■ Exercise instructions:
Where in the entries below does "Tests" appear? Copy every line that has it.

■ Data section:

-- ==== Sys2Proof/Machine/Tx.lean ====
section
/-! DEFINITION. The outbound requests (45_encoder R301 to R310). The TX agent holds no state: a request writes the TX output
ports and nothing else. -/

namespace Sys2Proof.Machine

/-- R301, kind 0: key 01/01, payload byte 0x0F; the argument is ignored. -/
def execTxHeartbeat (_arg : Byte) (s : State) : StepResult :=
  transmit 0x01#8 0x01#8 0x0F#8 s

/-- R302, kind 1: key 08/80, payload byte 0x0F; the argument is ignored. -/
def execTxQueryOutputSwitch (_arg : Byte) (s : State) : StepResult :=
  transmit 0x08#8 0x80#8 0x0F#8 s

/-- R303, kind 2: key 02/A1, payload byte 0x0F; the argument is ignored. -/
def execTxQueryProductMode (_arg : Byte) (s : State) : StepResult :=
  transmit 0x02#8 0xA1#8 0x0F#8 s

/-- R304, kind 3: key 02/A2, payload byte 0x0F; the argument is ignored. -/
def execTxQueryProductId (_arg : Byte) (s : State) : StepResult :=
  transmit 0x02#8 0xA2#8 0x0F#8 s

/-- R305, kind 4: key 02/A3, payload byte 0x0F; the argument is ignored. -/
def execTxQueryHardwareModel (_arg : Byte) (s : State) : StepResult :=
  transmit 0x02#8 0xA3#8 0x0F#8 s

/-- R306, kind 5: key 02/A4, payload byte 0x0F; the argument is ignored. -/
def execTxQueryFirmwareVersion (_arg : Byte) (s : State) : StepResult :=
  transmit 0x02#8 0xA4#8 0x0F#8 s

/-- R307, kind 6: key 80/81, payload byte 0x0F; the argument is ignored. -/
def execTxQueryHumanStatus (_arg : Byte) (s : State) : StepResult :=
  transmit 0x80#8 0x81#8 0x0F#8 s

/-- R308, kind 7: key 80/8B, payload byte 0x0F; the argument is ignored. -/
def execTxQueryKeepAway (_arg : Byte) (s : State) : StepResult :=
  transmit 0x80#8 0x8B#8 0x0F#8 s

/-- R309, kind 8: key 08/00, payload byte 0x01 for on and 0x00 for off; bit 0 of the argument says which. -/
def execTxSetOutputSwitch (arg : Byte) (s : State) : StepResult :=
  transmit 0x08#8 0x00#8 (if arg.getLsbD 0 then 0x01#8 else 0x00#8) s

/-- R310, kind 9: key 05/07, the scene code at the index `arg`; no frame for an index outside SCENE_CODES or a code 0x00. -/
def execTxSetSceneMode (arg : Byte) (s : State) : StepResult :=
  .next (match sceneCode Config.sceneCodes arg with
    | none => noFrame s
    | some code => sendFrame 0x05#8 0x07#8 code s)

end Sys2Proof.Machine
end

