-- ==== Sys2Proof/Tests/Slice0.lean ====
section
/-! SUPPORT. Tests. Every expected value is the spec's: 95_test_vectors.md (the vector's name stands in the test's name), or the
rule that the section names. After them, for every obligation with hypotheses, states and operands that meet them. -/

set_option maxRecDepth 8000

namespace Sys2Proof.Tests

open Sys2Proof Sys2Proof.Machine Sys2Proof.Claims

/-! ### Well-formedness: one ill-formed term for each check (30_encoding R92, R94, R96) -/

/-- A payload of 33 bytes. -/
def longPayload : List Byte := List.replicate 33 0x00#8

theorem test_wf_longest_payload : (Instr.rx0101Heartbeat (List.replicate 32 0x00#8)).wellFormed = true := by decide
theorem test_wf_payload_too_long : (Instr.rx0101Heartbeat longPayload).wellFormed = false := by decide
theorem test_wf_unknown_payload_too_long : (Instr.rx80XXUnknown 0x04#8 longPayload).wellFormed = false := by decide
theorem test_wf_known_command_01 : (Instr.rx01XXUnknown 0x02#8 []).wellFormed = false := by decide
theorem test_wf_known_command_02 : (Instr.rx02XXUnknown 0xA4#8 []).wellFormed = false := by decide
theorem test_wf_known_command_05 : (Instr.rx05XXUnknown 0x89#8 []).wellFormed = false := by decide
theorem test_wf_known_command_08 : (Instr.rx08XXUnknown 0x8E#8 []).wellFormed = false := by decide
theorem test_wf_known_command_80 : (Instr.rx80XXUnknown 0x8A#8 []).wellFormed = false := by decide
theorem test_wf_known_control : (Instr.rxXXXXUnknown 0x80#8 0x00#8 []).wellFormed = false := by decide
theorem test_wf_unknown_control : (Instr.rxXXXXUnknown 0x81#8 0x01#8 []).wellFormed = true := by decide

/-! ### What the decoder refuses, by name (60_exceptions R338, 45_encoder R311) -/

theorem test_decode_truncated : decodeFrame [0x53#8, 0x59#8, 0x01#8] = .error .truncated := by rfl
theorem test_decode_bad_header1 : decodeFrame [0x59#8] = .error .badHeader1 := by rfl
theorem test_decode_bad_header2 : decodeFrame [0x53#8, 0x53#8] = .error .badHeader2 := by rfl
theorem test_decode_bad_length_high :
    decodeFrame [0x53#8, 0x59#8, 0x01#8, 0x01#8, 0x05#8] = .error .badLengthHigh := by rfl
theorem test_decode_too_long :
    decodeFrame [0x53#8, 0x59#8, 0x01#8, 0x01#8, 0x00#8, 0x21#8] = .error .tooLong := by rfl
theorem test_decode_length_256 :
    decodeFrame [0x53#8, 0x59#8, 0x01#8, 0x01#8, 0x01#8, 0x00#8] = .error .tooLong := by rfl
theorem test_decode_bad_tail1 :
    decodeFrame [0x53#8, 0x59#8, 0x01#8, 0x01#8, 0x00#8, 0x00#8, 0xAE#8, 0x55#8] = .error .badTail1 := by rfl
theorem test_decode_bad_tail2 :
    decodeFrame [0x53#8, 0x59#8, 0x01#8, 0x01#8, 0x00#8, 0x00#8, 0xAE#8, 0x54#8, 0x53#8] = .error .badTail2 := by rfl
theorem test_decode_bad_checksum :
    decodeFrame [0x53#8, 0x59#8, 0x08#8, 0x00#8, 0x00#8, 0x01#8, 0x01#8, 0xB7#8, 0x54#8, 0x43#8] = .error .badChecksum := by
  rfl
theorem test_decode_trailing_bytes :
    decode (.frame [0x53#8, 0x59#8, 0x01#8, 0x01#8, 0x00#8, 0x00#8, 0xAE#8, 0x54#8, 0x43#8, 0x00#8]) =
      .error .trailingBytes := by rfl
theorem test_decode_reserved_kinds :
    decodeRequest 10#4 0x00#8 = .error (.reservedKind 10#4) ∧ decodeRequest 15#4 0x00#8 = .error (.reservedKind 15#4) := by
  decide

/-! ### Decoding: one frame of 95_test_vectors part 2.4 for every inbound instruction -/

theorem test_decode_rx0101Heartbeat : decodeFrame [0x53#8, 0x59#8, 0x01#8, 0x01#8, 0x00#8, 0x01#8, 0x0F#8, 0xBE#8,
    0x54#8, 0x43#8] = .ok (.rx0101Heartbeat [0x0F#8], []) := by rfl

theorem test_decode_rx0102ResetAck : decodeFrame [0x53#8, 0x59#8, 0x01#8, 0x02#8, 0x00#8, 0x01#8, 0x0F#8, 0xBF#8,
    0x54#8, 0x43#8] = .ok (.rx0102ResetAck [0x0F#8], []) := by rfl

■ Response:
-- ==== Sys2Proof/Tests/Slice0.lean ====
/-! SUPPORT. Tests. Every expected value is the spec's: 95_test_vectors.md (the vector's name stands in the test's name), or the
namespace Sys2Proof.Tests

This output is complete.